● **Dataset records**:

______________________________

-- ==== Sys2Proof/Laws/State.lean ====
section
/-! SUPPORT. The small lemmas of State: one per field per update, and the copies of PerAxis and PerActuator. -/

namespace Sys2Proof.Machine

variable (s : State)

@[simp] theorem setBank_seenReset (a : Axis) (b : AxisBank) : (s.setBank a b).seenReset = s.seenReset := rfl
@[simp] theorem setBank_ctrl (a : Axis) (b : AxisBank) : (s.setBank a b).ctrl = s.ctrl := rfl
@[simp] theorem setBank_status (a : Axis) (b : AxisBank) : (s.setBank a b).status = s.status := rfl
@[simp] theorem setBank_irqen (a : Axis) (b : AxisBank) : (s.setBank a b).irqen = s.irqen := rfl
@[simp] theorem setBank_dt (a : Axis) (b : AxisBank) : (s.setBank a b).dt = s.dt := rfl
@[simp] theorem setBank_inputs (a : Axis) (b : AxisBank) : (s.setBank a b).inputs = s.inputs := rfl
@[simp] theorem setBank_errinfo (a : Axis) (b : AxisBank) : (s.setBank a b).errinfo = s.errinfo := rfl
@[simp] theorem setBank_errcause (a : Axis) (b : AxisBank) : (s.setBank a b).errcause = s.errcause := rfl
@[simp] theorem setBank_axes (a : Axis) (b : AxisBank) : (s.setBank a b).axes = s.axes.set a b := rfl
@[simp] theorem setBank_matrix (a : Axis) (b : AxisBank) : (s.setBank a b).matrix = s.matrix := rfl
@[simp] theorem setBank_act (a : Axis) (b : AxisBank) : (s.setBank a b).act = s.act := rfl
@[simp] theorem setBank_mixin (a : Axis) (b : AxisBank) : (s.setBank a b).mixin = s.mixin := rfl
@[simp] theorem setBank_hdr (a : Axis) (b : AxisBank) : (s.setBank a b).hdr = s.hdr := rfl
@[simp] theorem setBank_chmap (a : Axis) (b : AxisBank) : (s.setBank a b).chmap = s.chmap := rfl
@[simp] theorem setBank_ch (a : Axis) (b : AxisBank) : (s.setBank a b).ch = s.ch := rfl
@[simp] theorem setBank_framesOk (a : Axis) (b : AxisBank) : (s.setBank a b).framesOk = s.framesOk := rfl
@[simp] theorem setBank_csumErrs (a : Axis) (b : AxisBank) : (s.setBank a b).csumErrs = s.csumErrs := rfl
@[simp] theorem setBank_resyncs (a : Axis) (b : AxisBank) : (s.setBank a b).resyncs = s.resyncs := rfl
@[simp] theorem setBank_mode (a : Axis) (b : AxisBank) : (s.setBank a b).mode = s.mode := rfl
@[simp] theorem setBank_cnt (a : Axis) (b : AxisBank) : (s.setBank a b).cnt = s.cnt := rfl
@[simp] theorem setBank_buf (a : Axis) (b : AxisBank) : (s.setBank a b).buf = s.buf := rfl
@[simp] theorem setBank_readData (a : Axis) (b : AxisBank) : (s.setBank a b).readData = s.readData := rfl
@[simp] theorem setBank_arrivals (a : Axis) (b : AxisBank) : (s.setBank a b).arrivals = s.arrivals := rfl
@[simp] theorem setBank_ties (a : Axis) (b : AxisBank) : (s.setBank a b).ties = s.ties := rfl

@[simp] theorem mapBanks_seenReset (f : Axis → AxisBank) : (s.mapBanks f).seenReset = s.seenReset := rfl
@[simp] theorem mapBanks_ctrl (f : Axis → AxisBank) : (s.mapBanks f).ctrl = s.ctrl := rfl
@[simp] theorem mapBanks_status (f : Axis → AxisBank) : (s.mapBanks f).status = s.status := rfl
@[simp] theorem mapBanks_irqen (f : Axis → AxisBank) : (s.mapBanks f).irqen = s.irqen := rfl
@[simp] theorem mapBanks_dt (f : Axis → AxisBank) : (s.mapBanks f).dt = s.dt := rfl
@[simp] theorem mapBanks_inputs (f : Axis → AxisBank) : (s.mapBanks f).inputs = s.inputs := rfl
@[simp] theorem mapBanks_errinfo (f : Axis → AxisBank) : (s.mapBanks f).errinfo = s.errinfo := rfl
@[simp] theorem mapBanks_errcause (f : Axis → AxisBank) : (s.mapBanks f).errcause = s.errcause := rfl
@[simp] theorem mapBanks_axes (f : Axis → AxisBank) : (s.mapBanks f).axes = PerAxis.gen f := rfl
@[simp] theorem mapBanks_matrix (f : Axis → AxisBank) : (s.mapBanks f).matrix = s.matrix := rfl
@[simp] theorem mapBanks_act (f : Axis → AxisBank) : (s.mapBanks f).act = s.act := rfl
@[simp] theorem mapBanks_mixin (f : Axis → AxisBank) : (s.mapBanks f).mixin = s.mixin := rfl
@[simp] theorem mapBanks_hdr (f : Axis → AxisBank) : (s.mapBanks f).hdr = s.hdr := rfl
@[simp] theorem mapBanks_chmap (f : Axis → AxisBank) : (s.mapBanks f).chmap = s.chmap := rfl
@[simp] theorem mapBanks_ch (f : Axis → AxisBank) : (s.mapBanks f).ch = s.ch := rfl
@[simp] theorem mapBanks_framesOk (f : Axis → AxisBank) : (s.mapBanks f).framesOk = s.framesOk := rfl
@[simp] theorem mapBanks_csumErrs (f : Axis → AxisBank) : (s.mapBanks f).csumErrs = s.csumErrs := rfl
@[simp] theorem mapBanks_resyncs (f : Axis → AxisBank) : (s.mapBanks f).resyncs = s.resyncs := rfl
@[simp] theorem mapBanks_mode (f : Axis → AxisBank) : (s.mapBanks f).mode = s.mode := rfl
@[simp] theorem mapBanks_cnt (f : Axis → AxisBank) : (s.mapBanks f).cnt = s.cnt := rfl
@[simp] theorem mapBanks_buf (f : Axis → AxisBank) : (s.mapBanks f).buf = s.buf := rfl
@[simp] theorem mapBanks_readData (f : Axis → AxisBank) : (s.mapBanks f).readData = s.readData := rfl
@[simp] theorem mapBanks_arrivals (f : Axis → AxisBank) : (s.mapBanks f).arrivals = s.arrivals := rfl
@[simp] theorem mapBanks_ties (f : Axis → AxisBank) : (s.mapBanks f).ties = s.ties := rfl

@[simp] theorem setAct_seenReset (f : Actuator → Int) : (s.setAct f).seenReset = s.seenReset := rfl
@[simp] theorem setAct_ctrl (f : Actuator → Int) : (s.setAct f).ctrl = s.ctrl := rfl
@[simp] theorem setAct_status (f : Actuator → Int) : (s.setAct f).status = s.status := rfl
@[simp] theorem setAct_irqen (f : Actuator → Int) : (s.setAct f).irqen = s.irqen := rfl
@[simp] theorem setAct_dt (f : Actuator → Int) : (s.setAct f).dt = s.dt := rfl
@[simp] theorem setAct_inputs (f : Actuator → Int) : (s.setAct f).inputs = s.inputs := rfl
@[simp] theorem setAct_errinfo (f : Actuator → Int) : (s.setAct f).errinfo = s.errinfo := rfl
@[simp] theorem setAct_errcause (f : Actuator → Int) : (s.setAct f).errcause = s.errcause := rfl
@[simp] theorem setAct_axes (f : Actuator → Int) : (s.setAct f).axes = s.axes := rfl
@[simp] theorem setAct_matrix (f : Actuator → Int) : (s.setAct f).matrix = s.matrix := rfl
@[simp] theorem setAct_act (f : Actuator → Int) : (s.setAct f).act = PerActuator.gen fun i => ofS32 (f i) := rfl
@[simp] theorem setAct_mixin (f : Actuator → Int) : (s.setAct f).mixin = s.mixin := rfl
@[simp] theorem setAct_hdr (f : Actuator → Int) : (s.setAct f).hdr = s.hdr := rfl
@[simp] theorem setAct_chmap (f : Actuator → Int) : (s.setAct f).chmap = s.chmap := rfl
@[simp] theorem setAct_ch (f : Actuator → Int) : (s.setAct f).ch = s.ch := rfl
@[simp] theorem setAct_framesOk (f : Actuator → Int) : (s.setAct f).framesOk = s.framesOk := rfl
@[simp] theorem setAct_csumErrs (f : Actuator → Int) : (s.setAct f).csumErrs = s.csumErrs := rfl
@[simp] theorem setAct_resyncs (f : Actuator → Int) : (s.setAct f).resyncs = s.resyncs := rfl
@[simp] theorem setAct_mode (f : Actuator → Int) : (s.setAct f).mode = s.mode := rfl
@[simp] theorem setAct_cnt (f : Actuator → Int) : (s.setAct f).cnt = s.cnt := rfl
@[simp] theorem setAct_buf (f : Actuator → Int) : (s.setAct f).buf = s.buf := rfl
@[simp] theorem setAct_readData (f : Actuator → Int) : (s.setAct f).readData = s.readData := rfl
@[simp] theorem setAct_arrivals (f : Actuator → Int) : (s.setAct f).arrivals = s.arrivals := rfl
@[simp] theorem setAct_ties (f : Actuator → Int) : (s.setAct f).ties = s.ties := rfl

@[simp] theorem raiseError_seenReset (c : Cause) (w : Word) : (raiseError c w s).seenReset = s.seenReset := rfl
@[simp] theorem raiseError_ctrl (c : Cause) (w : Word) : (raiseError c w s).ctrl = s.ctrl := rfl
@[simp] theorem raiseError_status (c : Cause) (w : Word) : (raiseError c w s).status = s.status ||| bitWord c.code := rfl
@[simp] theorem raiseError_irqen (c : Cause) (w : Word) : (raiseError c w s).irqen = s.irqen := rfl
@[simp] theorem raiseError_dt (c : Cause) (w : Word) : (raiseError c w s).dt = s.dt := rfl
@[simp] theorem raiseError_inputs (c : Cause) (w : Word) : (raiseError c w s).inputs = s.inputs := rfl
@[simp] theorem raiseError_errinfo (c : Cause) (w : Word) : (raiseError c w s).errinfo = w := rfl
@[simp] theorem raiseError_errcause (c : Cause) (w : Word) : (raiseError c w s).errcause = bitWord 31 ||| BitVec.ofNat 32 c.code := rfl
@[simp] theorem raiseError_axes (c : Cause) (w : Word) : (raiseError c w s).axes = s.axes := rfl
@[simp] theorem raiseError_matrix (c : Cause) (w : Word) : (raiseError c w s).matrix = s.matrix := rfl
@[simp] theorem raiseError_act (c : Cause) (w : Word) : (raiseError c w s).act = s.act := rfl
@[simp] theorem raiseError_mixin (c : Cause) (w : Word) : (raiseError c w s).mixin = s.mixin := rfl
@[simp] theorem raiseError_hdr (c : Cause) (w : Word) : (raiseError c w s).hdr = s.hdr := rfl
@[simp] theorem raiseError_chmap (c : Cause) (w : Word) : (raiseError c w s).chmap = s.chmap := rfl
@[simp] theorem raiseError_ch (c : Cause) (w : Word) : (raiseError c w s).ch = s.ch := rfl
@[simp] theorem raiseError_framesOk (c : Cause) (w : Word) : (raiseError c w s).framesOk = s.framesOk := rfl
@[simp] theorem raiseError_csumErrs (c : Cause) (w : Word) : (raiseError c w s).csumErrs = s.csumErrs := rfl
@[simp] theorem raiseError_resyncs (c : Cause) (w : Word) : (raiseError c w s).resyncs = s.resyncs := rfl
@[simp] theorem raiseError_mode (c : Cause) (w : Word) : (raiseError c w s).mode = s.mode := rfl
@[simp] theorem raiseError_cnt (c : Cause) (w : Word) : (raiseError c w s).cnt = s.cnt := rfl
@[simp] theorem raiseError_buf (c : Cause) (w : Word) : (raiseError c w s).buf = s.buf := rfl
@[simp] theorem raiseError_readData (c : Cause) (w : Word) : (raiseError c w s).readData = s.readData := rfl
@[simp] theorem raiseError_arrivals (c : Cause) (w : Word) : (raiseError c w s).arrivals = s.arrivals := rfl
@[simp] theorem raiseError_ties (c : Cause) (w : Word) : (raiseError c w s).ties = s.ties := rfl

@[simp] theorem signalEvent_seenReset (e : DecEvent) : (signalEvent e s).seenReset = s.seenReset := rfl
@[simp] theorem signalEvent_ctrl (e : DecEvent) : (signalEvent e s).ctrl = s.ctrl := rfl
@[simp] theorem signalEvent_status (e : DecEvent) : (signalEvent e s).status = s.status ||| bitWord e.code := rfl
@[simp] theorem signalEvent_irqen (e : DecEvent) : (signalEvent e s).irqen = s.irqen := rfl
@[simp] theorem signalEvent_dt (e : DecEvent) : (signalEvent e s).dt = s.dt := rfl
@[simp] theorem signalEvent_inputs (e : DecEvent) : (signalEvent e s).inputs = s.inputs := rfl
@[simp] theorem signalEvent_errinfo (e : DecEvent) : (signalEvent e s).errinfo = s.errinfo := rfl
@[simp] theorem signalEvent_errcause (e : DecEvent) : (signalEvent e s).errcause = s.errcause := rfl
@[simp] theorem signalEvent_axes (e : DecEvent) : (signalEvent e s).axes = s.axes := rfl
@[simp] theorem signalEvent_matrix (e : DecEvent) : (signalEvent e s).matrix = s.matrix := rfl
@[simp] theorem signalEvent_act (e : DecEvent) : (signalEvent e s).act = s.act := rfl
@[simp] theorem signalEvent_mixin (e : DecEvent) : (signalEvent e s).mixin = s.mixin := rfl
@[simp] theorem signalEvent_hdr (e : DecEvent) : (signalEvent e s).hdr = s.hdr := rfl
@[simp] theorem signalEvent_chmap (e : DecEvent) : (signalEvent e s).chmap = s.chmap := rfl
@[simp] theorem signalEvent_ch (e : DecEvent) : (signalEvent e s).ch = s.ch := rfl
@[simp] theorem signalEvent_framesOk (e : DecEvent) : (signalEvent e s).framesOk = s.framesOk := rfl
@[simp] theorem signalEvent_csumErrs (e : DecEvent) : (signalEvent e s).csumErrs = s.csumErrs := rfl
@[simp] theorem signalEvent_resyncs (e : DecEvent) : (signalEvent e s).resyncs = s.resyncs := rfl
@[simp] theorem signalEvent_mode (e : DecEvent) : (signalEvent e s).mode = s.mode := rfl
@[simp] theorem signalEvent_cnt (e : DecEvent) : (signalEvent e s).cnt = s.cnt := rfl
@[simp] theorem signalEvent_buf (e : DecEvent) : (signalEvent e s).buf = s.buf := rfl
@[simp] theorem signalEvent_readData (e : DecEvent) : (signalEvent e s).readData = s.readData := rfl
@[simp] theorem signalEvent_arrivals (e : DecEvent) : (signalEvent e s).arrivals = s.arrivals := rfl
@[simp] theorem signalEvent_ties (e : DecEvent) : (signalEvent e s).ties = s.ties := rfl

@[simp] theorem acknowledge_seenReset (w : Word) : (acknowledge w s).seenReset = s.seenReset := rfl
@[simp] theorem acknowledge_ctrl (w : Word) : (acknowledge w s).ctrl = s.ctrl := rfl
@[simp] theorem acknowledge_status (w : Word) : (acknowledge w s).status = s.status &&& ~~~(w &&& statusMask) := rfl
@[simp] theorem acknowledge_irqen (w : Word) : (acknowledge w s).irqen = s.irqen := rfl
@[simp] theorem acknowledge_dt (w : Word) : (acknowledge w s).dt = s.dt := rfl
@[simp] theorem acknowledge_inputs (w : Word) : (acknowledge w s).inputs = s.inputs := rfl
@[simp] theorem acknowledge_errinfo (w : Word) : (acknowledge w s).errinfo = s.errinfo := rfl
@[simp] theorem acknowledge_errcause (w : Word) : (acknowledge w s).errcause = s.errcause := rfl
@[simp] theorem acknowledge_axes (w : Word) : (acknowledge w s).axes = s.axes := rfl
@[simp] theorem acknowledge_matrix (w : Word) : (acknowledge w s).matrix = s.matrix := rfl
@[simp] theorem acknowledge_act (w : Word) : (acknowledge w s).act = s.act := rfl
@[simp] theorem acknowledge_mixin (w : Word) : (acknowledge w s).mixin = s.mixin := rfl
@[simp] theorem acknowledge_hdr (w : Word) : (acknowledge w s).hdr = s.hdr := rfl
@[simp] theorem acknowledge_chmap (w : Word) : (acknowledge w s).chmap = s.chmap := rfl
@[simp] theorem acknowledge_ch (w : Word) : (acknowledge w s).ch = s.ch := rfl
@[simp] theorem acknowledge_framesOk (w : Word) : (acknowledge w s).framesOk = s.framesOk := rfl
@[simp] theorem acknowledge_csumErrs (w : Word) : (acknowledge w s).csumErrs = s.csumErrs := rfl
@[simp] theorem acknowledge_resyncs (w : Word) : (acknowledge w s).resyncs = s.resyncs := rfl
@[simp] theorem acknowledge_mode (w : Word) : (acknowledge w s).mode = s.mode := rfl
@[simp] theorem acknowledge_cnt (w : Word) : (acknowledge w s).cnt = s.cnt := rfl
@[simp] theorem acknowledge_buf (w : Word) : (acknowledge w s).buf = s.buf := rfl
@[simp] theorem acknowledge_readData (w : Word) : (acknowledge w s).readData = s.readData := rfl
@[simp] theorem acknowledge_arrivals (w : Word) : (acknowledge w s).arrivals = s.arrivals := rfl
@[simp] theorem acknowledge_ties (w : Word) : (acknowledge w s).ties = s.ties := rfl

______________________________

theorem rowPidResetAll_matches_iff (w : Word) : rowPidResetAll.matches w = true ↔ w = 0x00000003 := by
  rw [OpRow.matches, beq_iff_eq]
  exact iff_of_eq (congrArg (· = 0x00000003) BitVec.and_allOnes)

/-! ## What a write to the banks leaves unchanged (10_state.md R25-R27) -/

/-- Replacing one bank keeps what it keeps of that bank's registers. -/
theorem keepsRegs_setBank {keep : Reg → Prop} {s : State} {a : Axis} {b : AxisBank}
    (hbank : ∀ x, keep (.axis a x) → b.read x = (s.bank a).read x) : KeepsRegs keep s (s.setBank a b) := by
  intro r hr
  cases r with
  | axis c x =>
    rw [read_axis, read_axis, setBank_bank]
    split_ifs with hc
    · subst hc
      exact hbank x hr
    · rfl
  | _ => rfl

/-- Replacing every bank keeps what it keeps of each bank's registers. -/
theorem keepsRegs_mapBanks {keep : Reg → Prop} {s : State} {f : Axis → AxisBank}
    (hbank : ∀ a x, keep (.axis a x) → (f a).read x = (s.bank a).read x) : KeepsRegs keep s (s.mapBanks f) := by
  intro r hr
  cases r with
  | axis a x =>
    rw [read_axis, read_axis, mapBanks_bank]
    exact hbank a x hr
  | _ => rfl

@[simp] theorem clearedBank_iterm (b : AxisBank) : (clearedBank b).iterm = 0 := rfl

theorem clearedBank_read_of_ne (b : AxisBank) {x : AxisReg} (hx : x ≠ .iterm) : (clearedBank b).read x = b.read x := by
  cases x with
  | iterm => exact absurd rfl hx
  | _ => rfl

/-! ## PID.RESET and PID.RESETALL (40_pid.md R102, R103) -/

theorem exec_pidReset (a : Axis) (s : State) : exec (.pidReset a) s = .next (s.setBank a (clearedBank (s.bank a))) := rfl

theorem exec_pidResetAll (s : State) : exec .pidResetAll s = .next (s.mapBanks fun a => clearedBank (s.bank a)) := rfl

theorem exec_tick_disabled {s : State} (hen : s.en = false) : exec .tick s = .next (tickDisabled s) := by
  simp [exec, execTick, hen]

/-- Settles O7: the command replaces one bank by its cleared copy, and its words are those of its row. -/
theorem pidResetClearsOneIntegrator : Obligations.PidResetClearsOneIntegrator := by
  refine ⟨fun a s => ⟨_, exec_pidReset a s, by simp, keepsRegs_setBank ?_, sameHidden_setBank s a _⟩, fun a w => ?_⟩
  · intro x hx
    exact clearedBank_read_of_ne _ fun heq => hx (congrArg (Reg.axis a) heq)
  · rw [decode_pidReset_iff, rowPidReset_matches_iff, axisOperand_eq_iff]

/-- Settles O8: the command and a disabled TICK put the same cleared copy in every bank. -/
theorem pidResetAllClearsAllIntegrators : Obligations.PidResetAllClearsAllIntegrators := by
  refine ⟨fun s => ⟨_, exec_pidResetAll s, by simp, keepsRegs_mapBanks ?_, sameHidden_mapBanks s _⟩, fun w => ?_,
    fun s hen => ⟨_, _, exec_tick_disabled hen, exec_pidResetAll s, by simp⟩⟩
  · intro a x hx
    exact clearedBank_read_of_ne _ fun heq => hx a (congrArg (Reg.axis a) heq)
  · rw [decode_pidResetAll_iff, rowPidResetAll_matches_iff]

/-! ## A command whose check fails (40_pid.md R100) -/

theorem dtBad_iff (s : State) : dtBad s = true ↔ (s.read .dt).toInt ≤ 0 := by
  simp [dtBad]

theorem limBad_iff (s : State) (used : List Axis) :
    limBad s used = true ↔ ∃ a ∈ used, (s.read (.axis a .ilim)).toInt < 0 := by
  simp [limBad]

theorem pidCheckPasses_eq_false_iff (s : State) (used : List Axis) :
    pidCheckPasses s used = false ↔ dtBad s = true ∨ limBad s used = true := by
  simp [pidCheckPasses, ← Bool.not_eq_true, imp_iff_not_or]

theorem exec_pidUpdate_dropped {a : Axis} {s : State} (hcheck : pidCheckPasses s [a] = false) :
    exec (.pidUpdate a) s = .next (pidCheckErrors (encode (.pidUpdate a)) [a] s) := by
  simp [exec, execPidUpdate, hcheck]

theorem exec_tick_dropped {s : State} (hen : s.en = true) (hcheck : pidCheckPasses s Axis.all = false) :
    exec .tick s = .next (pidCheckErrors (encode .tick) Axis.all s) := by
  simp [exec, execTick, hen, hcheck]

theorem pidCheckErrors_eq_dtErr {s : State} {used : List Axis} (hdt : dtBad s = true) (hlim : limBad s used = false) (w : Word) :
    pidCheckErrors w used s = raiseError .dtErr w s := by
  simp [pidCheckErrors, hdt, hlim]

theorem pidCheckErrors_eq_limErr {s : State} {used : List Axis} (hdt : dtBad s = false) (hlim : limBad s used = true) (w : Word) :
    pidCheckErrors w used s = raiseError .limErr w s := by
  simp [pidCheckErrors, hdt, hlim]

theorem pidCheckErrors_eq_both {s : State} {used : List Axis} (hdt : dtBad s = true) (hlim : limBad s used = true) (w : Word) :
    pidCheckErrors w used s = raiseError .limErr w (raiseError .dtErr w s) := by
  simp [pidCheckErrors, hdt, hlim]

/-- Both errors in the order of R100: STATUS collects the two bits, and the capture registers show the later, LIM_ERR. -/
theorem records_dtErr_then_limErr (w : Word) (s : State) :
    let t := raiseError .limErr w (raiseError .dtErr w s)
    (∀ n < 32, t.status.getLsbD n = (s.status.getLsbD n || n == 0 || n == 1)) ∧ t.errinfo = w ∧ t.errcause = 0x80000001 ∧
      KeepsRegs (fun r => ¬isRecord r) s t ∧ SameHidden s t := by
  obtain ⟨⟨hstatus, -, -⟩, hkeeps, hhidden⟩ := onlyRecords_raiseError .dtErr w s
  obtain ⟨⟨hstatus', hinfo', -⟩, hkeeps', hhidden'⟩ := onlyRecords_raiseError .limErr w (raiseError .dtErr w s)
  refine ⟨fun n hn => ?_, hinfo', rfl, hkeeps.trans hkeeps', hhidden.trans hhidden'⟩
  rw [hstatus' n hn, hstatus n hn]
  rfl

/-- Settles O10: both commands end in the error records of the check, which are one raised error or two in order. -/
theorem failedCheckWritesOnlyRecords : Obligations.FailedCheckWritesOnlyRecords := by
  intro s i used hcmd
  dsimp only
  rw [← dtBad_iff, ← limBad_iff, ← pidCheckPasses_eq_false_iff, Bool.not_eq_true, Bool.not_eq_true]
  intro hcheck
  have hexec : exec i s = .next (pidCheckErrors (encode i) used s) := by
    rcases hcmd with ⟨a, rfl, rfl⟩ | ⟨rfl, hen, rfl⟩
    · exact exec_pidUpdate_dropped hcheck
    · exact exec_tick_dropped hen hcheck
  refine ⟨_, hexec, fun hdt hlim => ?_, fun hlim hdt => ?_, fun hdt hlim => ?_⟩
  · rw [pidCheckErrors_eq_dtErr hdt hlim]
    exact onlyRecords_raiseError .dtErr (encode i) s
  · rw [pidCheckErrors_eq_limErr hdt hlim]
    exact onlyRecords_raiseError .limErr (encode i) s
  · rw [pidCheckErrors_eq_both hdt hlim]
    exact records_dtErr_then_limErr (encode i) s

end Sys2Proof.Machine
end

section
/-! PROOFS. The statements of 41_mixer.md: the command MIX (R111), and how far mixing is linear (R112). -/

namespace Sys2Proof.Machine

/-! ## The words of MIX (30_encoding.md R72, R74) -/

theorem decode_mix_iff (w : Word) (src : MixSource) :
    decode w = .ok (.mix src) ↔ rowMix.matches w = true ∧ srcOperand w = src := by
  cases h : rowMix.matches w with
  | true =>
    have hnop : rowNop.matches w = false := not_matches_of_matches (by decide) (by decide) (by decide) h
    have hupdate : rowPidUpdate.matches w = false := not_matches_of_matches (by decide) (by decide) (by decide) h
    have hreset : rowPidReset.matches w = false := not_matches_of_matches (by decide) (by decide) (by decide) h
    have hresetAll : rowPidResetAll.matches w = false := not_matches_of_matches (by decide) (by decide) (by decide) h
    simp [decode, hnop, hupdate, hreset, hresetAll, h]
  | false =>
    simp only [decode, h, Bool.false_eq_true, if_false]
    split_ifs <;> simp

______________________________

● **What you are asked to do**:
Print exactly the lines above, between the one holding "(s.mapBanks f).inputs = s.inputs := rfl" and the one holding "PerAxis.gen f := rfl", inclusive, and nothing besides.

● **Exercise result**:
@[simp] theorem mapBanks_inputs (f : Axis → AxisBank) : (s.mapBanks f).inputs = s.inputs := rfl
@[simp] theorem mapBanks_errinfo (f : Axis → AxisBank) : (s.mapBanks f).errinfo = s.errinfo := rfl
@[simp] theorem mapBanks_errcause (f : Axis → AxisBank) : (s.mapBanks f).errcause = s.errcause := rfl
@[simp] theorem mapBanks_axes (f : Axis → AxisBank) : (s.mapBanks f).axes = PerAxis.gen f := rfl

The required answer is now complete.